After locating the line that contains "e).build = s.build := rfl" in the data below, set down exactly that line and each one after it through the line that contains "e).keys = s.keys := rfl", and nothing more.

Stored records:
______________________________
@[simp] theorem State.setSa_build (s : State) (peer : Nat) (a : Sa) : (State.setSa s peer a).build = s.build := rfl
@[simp] theorem State.setSa_tables (s : State) (peer : Nat) (a : Sa) : (State.setSa s peer a).tables = s.tables := rfl
@[simp] theorem State.setSa_weft (s : State) (peer : Nat) (a : Sa) : (State.setSa s peer a).weft = s.weft := rfl
@[simp] theorem State.setSa_batten (s : State) (peer : Nat) (a : Sa) : (State.setSa s peer a).batten = s.batten := rfl
@[simp] theorem State.setSa_spindle (s : State) (peer : Nat) (a : Sa) : (State.setSa s peer a).spindle = s.spindle := rfl
@[simp] theorem State.setSa_keys (s : State) (peer : Nat) (a : Sa) : (State.setSa s peer a).keys = s.keys := rfl
@[simp] theorem State.setSa_entropy (s : State) (peer : Nat) (a : Sa) : (State.setSa s peer a).entropy = s.entropy := rfl
@[simp] theorem State.setSa_spdm (s : State) (peer : Nat) (a : Sa) : (State.setSa s peer a).spdm = s.spdm := rfl
@[simp] theorem State.setSa_metering (s : State) (peer : Nat) (a : Sa) : (State.setSa s peer a).metering = s.metering := rfl
@[simp] theorem State.setSa_time (s : State) (peer : Nat) (a : Sa) : (State.setSa s peer a).time = s.time := rfl
@[simp] theorem State.setSa_loom (s : State) (peer : Nat) (a : Sa) : (State.setSa s peer a).loom = s.loom := rfl
@[simp] theorem State.setSa_log (s : State) (peer : Nat) (a : Sa) : (State.setSa s peer a).log = s.log := rfl
@[simp] theorem State.setSa_counters (s : State) (peer : Nat) (a : Sa) : (State.setSa s peer a).counters = s.counters := rfl
@[simp] theorem State.setSa_trace (s : State) (peer : Nat) (a : Sa) : (State.setSa s peer a).trace = s.trace := rfl
@[simp] theorem State.setSa_events (s : State) (peer : Nat) (a : Sa) : (State.setSa s peer a).events = s.events := rfl
@[simp] theorem State.setSa_bp (s : State) (peer : Nat) (a : Sa) : (State.setSa s peer a).bp = s.bp := rfl
@[simp] theorem State.setSa_mailbox (s : State) (peer : Nat) (a : Sa) : (State.setSa s peer a).mailbox = s.mailbox := rfl
@[simp] theorem State.setSa_otp (s : State) (peer : Nat) (a : Sa) : (State.setSa s peer a).otp = s.otp := rfl
@[simp] theorem State.setSa_power (s : State) (peer : Nat) (a : Sa) : (State.setSa s peer a).power = s.power := rfl
@[simp] theorem State.setSa_boot (s : State) (peer : Nat) (a : Sa) : (State.setSa s peer a).boot = s.boot := rfl
@[simp] theorem State.setSa_dbg (s : State) (peer : Nat) (a : Sa) : (State.setSa s peer a).dbg = s.dbg := rfl
@[simp] theorem State.setSa_baro (s : State) (peer : Nat) (a : Sa) : (State.setSa s peer a).baro = s.baro := rfl
@[simp] theorem State.setSa_link (s : State) (peer : Nat) (a : Sa) : (State.setSa s peer a).link = s.link := rfl
@[simp] theorem State.setSa_freeCount (s : State) (peer : Nat) (a : Sa) : (State.setSa s peer a).freeCount = s.freeCount := rfl
@[simp] theorem State.setSa_out (s : State) (peer : Nat) (a : Sa) : (State.setSa s peer a).out = s.out := rfl
@[simp] theorem State.setSa_pending (s : State) (peer : Nat) (a : Sa) : (State.setSa s peer a).pending = s.pending := rfl

@[simp] theorem State.setGroup_build (s : State) (k : Nat) (g : Group) : (State.setGroup s k g).build = s.build := rfl
@[simp] theorem State.setGroup_tables (s : State) (k : Nat) (g : Group) : (State.setGroup s k g).tables = s.tables := rfl
@[simp] theorem State.setGroup_weft (s : State) (k : Nat) (g : Group) : (State.setGroup s k g).weft = s.weft := rfl
@[simp] theorem State.setGroup_batten (s : State) (k : Nat) (g : Group) : (State.setGroup s k g).batten = s.batten := rfl
@[simp] theorem State.setGroup_spindle (s : State) (k : Nat) (g : Group) : (State.setGroup s k g).spindle = s.spindle := rfl
@[simp] theorem State.setGroup_keys (s : State) (k : Nat) (g : Group) : (State.setGroup s k g).keys = s.keys := rfl
@[simp] theorem State.setGroup_entropy (s : State) (k : Nat) (g : Group) : (State.setGroup s k g).entropy = s.entropy := rfl
@[simp] theorem State.setGroup_spdm (s : State) (k : Nat) (g : Group) : (State.setGroup s k g).spdm = s.spdm := rfl
@[simp] theorem State.setGroup_metering (s : State) (k : Nat) (g : Group) : (State.setGroup s k g).metering = s.metering := rfl
@[simp] theorem State.setGroup_time (s : State) (k : Nat) (g : Group) : (State.setGroup s k g).time = s.time := rfl
@[simp] theorem State.setGroup_loom (s : State) (k : Nat) (g : Group) : (State.setGroup s k g).loom = s.loom := rfl
@[simp] theorem State.setGroup_log (s : State) (k : Nat) (g : Group) : (State.setGroup s k g).log = s.log := rfl
@[simp] theorem State.setGroup_counters (s : State) (k : Nat) (g : Group) : (State.setGroup s k g).counters = s.counters := rfl
@[simp] theorem State.setGroup_trace (s : State) (k : Nat) (g : Group) : (State.setGroup s k g).trace = s.trace := rfl
@[simp] theorem State.setGroup_events (s : State) (k : Nat) (g : Group) : (State.setGroup s k g).events = s.events := rfl
@[simp] theorem State.setGroup_bp (s : State) (k : Nat) (g : Group) : (State.setGroup s k g).bp = s.bp := rfl
@[simp] theorem State.setGroup_mailbox (s : State) (k : Nat) (g : Group) : (State.setGroup s k g).mailbox = s.mailbox := rfl
@[simp] theorem State.setGroup_otp (s : State) (k : Nat) (g : Group) : (State.setGroup s k g).otp = s.otp := rfl
@[simp] theorem State.setGroup_power (s : State) (k : Nat) (g : Group) : (State.setGroup s k g).power = s.power := rfl
@[simp] theorem State.setGroup_boot (s : State) (k : Nat) (g : Group) : (State.setGroup s k g).boot = s.boot := rfl
@[simp] theorem State.setGroup_dbg (s : State) (k : Nat) (g : Group) : (State.setGroup s k g).dbg = s.dbg := rfl
@[simp] theorem State.setGroup_baro (s : State) (k : Nat) (g : Group) : (State.setGroup s k g).baro = s.baro := rfl
@[simp] theorem State.setGroup_link (s : State) (k : Nat) (g : Group) : (State.setGroup s k g).link = s.link := rfl
@[simp] theorem State.setGroup_freeCount (s : State) (k : Nat) (g : Group) : (State.setGroup s k g).freeCount = s.freeCount := rfl
@[simp] theorem State.setGroup_out (s : State) (k : Nat) (g : Group) : (State.setGroup s k g).out = s.out := rfl
@[simp] theorem State.setGroup_pending (s : State) (k : Nat) (g : Group) : (State.setGroup s k g).pending = s.pending := rfl

@[simp] theorem State.setEngine_build (s : State) (n : Nat) (e : Engine) : (State.setEngine s n e).build = s.build := rfl
@[simp] theorem State.setEngine_tables (s : State) (n : Nat) (e : Engine) : (State.setEngine s n e).tables = s.tables := rfl
@[simp] theorem State.setEngine_weft (s : State) (n : Nat) (e : Engine) : (State.setEngine s n e).weft = s.weft := rfl
@[simp] theorem State.setEngine_batten (s : State) (n : Nat) (e : Engine) : (State.setEngine s n e).batten = s.batten := rfl
@[simp] theorem State.setEngine_spindle (s : State) (n : Nat) (e : Engine) : (State.setEngine s n e).spindle = s.spindle := rfl
@[simp] theorem State.setEngine_keys (s : State) (n : Nat) (e : Engine) : (State.setEngine s n e).keys = s.keys := rfl
@[simp] theorem State.setEngine_entropy (s : State) (n : Nat) (e : Engine) : (State.setEngine s n e).entropy = s.entropy := rfl
@[simp] theorem State.setEngine_spdm (s : State) (n : Nat) (e : Engine) : (State.setEngine s n e).spdm = s.spdm := rfl
@[simp] theorem State.setEngine_metering (s : State) (n : Nat) (e : Engine) : (State.setEngine s n e).metering = s.metering := rfl
@[simp] theorem State.setEngine_time (s : State) (n : Nat) (e : Engine) : (State.setEngine s n e).time = s.time := rfl
@[simp] theorem State.setEngine_loom (s : State) (n : Nat) (e : Engine) : (State.setEngine s n e).loom = s.loom := rfl
@[simp] theorem State.setEngine_log (s : State) (n : Nat) (e : Engine) : (State.setEngine s n e).log = s.log := rfl
@[simp] theorem State.setEngine_counters (s : State) (n : Nat) (e : Engine) : (State.setEngine s n e).counters = s.counters := rfl
@[simp] theorem State.setEngine_trace (s : State) (n : Nat) (e : Engine) : (State.setEngine s n e).trace = s.trace := rfl
@[simp] theorem State.setEngine_events (s : State) (n : Nat) (e : Engine) : (State.setEngine s n e).events = s.events := rfl
@[simp] theorem State.setEngine_bp (s : State) (n : Nat) (e : Engine) : (State.setEngine s n e).bp = s.bp := rfl
@[simp] theorem State.setEngine_mailbox (s : State) (n : Nat) (e : Engine) : (State.setEngine s n e).mailbox = s.mailbox := rfl
@[simp] theorem State.setEngine_otp (s : State) (n : Nat) (e : Engine) : (State.setEngine s n e).otp = s.otp := rfl
@[simp] theorem State.setEngine_power (s : State) (n : Nat) (e : Engine) : (State.setEngine s n e).power = s.power := rfl
@[simp] theorem State.setEngine_boot (s : State) (n : Nat) (e : Engine) : (State.setEngine s n e).boot = s.boot := rfl
@[simp] theorem State.setEngine_dbg (s : State) (n : Nat) (e : Engine) : (State.setEngine s n e).dbg = s.dbg := rfl
@[simp] theorem State.setEngine_baro (s : State) (n : Nat) (e : Engine) : (State.setEngine s n e).baro = s.baro := rfl
@[simp] theorem State.setEngine_link (s : State) (n : Nat) (e : Engine) : (State.setEngine s n e).link = s.link := rfl
@[simp] theorem State.setEngine_freeCount (s : State) (n : Nat) (e : Engine) : (State.setEngine s n e).freeCount = s.freeCount := rfl
@[simp] theorem State.setEngine_out (s : State) (n : Nat) (e : Engine) : (State.setEngine s n e).out = s.out := rfl
@[simp] theorem State.setEngine_pending (s : State) (n : Nat) (e : Engine) : (State.setEngine s n e).pending = s.pending := rfl

@[simp] theorem State.setUnit_build (s : State) (u : Nat) (b : BUnit) : (State.setUnit s u b).build = s.build := rfl
@[simp] theorem State.setUnit_tables (s : State) (u : Nat) (b : BUnit) : (State.setUnit s u b).tables = s.tables := rfl
@[simp] theorem State.setUnit_weft (s : State) (u : Nat) (b : BUnit) : (State.setUnit s u b).weft = s.weft := rfl
@[simp] theorem State.setUnit_shuttle (s : State) (u : Nat) (b : BUnit) : (State.setUnit s u b).shuttle = s.shuttle := rfl
@[simp] theorem State.setUnit_spindle (s : State) (u : Nat) (b : BUnit) : (State.setUnit s u b).spindle = s.spindle := rfl
@[simp] theorem State.setUnit_keys (s : State) (u : Nat) (b : BUnit) : (State.setUnit s u b).keys = s.keys := rfl
@[simp] theorem State.setUnit_entropy (s : State) (u : Nat) (b : BUnit) : (State.setUnit s u b).entropy = s.entropy := rfl
@[simp] theorem State.setUnit_spdm (s : State) (u : Nat) (b : BUnit) : (State.setUnit s u b).spdm = s.spdm := rfl
@[simp] theorem State.setUnit_metering (s : State) (u : Nat) (b : BUnit) : (State.setUnit s u b).metering = s.metering := rfl
@[simp] theorem State.setUnit_time (s : State) (u : Nat) (b : BUnit) : (State.setUnit s u b).time = s.time := rfl
@[simp] theorem State.setUnit_loom (s : State) (u : Nat) (b : BUnit) : (State.setUnit s u b).loom = s.loom := rfl
@[simp] theorem State.setUnit_log (s : State) (u : Nat) (b : BUnit) : (State.setUnit s u b).log = s.log := rfl
@[simp] theorem State.setUnit_counters (s : State) (u : Nat) (b : BUnit) : (State.setUnit s u b).counters = s.counters := rfl
@[simp] theorem State.setUnit_trace (s : State) (u : Nat) (b : BUnit) : (State.setUnit s u b).trace = s.trace := rfl
@[simp] theorem State.setUnit_events (s : State) (u : Nat) (b : BUnit) : (State.setUnit s u b).events = s.events := rfl
@[simp] theorem State.setUnit_bp (s : State) (u : Nat) (b : BUnit) : (State.setUnit s u b).bp = s.bp := rfl
@[simp] theorem State.setUnit_mailbox (s : State) (u : Nat) (b : BUnit) : (State.setUnit s u b).mailbox = s.mailbox := rfl
@[simp] theorem State.setUnit_otp (s : State) (u : Nat) (b : BUnit) : (State.setUnit s u b).otp = s.otp := rfl
@[simp] theorem State.setUnit_power (s : State) (u : Nat) (b : BUnit) : (State.setUnit s u b).power = s.power := rfl
@[simp] theorem State.setUnit_boot (s : State) (u : Nat) (b : BUnit) : (State.setUnit s u b).boot = s.boot := rfl
@[simp] theorem State.setUnit_dbg (s : State) (u : Nat) (b : BUnit) : (State.setUnit s u b).dbg = s.dbg := rfl
@[simp] theorem State.setUnit_baro (s : State) (u : Nat) (b : BUnit) : (State.setUnit s u b).baro = s.baro := rfl
@[simp] theorem State.setUnit_link (s : State) (u : Nat) (b : BUnit) : (State.setUnit s u b).link = s.link := rfl
@[simp] theorem State.setUnit_freeCount (s : State) (u : Nat) (b : BUnit) : (State.setUnit s u b).freeCount = s.freeCount := rfl
@[simp] theorem State.setUnit_out (s : State) (u : Nat) (b : BUnit) : (State.setUnit s u b).out = s.out := rfl
@[simp] theorem State.setUnit_pending (s : State) (u : Nat) (b : BUnit) : (State.setUnit s u b).pending = s.pending := rfl
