theorem State.passMerge_touches (s : State) (n : Nat) (r : LineReq) :
    Touches [.tallies, .arrs, .weft, .counters, .trace, .out] s (State.passMerge s n r) := by
  unfold State.passMerge
  repeat' first
    | with_reducible apply Touches.refl
    | with_reducible assumption
    | with_reducible intro _
    | (with_reducible apply Touches.comp (State.issueRead_touches _ _ _); rotate_left; decide)
    | (with_reducible apply Touches.comp (State.acceptWrite_touches _ _ _ _); rotate_left; decide)
    | (with_reducible apply Touches.comp (State.holdLine_touches _ _ _); rotate_left; decide)
    | with_reducible apply Touches.ite
    | split
    | dsimp only

theorem State.refuseKnown_touches (s : State) (n : Nat) (r : LineReq) :
    Touches [.tallies, .fences, .weft, .log, .counters, .trace, .out] s (State.refuseKnown s n r) := by
  unfold State.refuseKnown
  repeat' first
    | with_reducible apply Touches.refl
    | with_reducible assumption
    | with_reducible intro _
    | (with_reducible apply Touches.comp (State.refuseLine_touches _ _ _ _); rotate_left; decide)
    | with_reducible apply Touches.ite
    | split
    | ((with_reducible apply Touches.set_weft); rotate_left; decide)
    | dsimp only

theorem State.passFull_touches (s : State) (n : Nat) (r : LineReq) :
    Touches [.tallies, .fences, .arrs, .weft, .log, .counters, .trace, .out] s (State.passFull s n r) := by
  unfold State.passFull
  repeat' first
    | with_reducible apply Touches.refl
    | with_reducible assumption
    | with_reducible intro _
    | (with_reducible apply Touches.comp (State.passMerge_touches _ _ _); rotate_left; decide)
    | (with_reducible apply Touches.comp (State.refuseKnown_touches _ _ _); rotate_left; decide)
    | (with_reducible apply Touches.comp (State.weftRecord_touches _ _ _ _ _ _ _); rotate_left; decide)
    | (with_reducible apply Touches.comp (State.acceptWrite_touches _ _ _ _); rotate_left; decide)
    | (with_reducible apply Touches.comp (State.holdLine_touches _ _ _); rotate_left; decide)
    | with_reducible apply Touches.ite
    | split
    | dsimp only

theorem State.passLine_touches (s : State) (n : Nat) (r : LineReq) :
    Touches [.tallies, .fences, .arrs, .weft, .log, .counters, .trace, .out] s (State.passLine s n r) := by
  unfold State.passLine
  repeat' first
    | with_reducible apply Touches.refl
    | with_reducible assumption
    | with_reducible intro _
    | (with_reducible apply Touches.comp (State.post_touches _ _ _ _ _); rotate_left; decide)
    | (with_reducible apply Touches.comp (State.passRead_touches _ _ _); rotate_left; decide)
    | (with_reducible apply Touches.comp (State.passMerge_touches _ _ _); rotate_left; decide)
    | (with_reducible apply Touches.comp (State.answer_touches _ _ _ _ _); rotate_left; decide)
    | (with_reducible apply Touches.comp (State.passFull_touches _ _ _); rotate_left; decide)
    | (with_reducible apply Touches.comp (State.settle_touches _); rotate_left; decide)
    | with_reducible apply Touches.ite
    | split
    | dsimp only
______________________________
* [Expected answer]:
@[simp] theorem State.setEngine_build (s : State) (n : Nat) (e : Engine) : (State.setEngine s n e).build = s.build := rfl
@[simp] theorem State.setEngine_tables (s : State) (n : Nat) (e : Engine) : (State.setEngine s n e).tables = s.tables := rfl
@[simp] theorem State.setEngine_weft (s : State) (n : Nat) (e : Engine) : (State.setEngine s n e).weft = s.weft := rfl
@[simp] theorem State.setEngine_batten (s : State) (n : Nat) (e : Engine) : (State.setEngine s n e).batten = s.batten := rfl
@[simp] theorem State.setEngine_spindle (s : State) (n : Nat) (e : Engine) : (State.setEngine s n e).spindle = s.spindle := rfl
@[simp] theorem State.setEngine_keys (s : State) (n : Nat) (e : Engine) : (State.setEngine s n e).keys = s.keys := rfl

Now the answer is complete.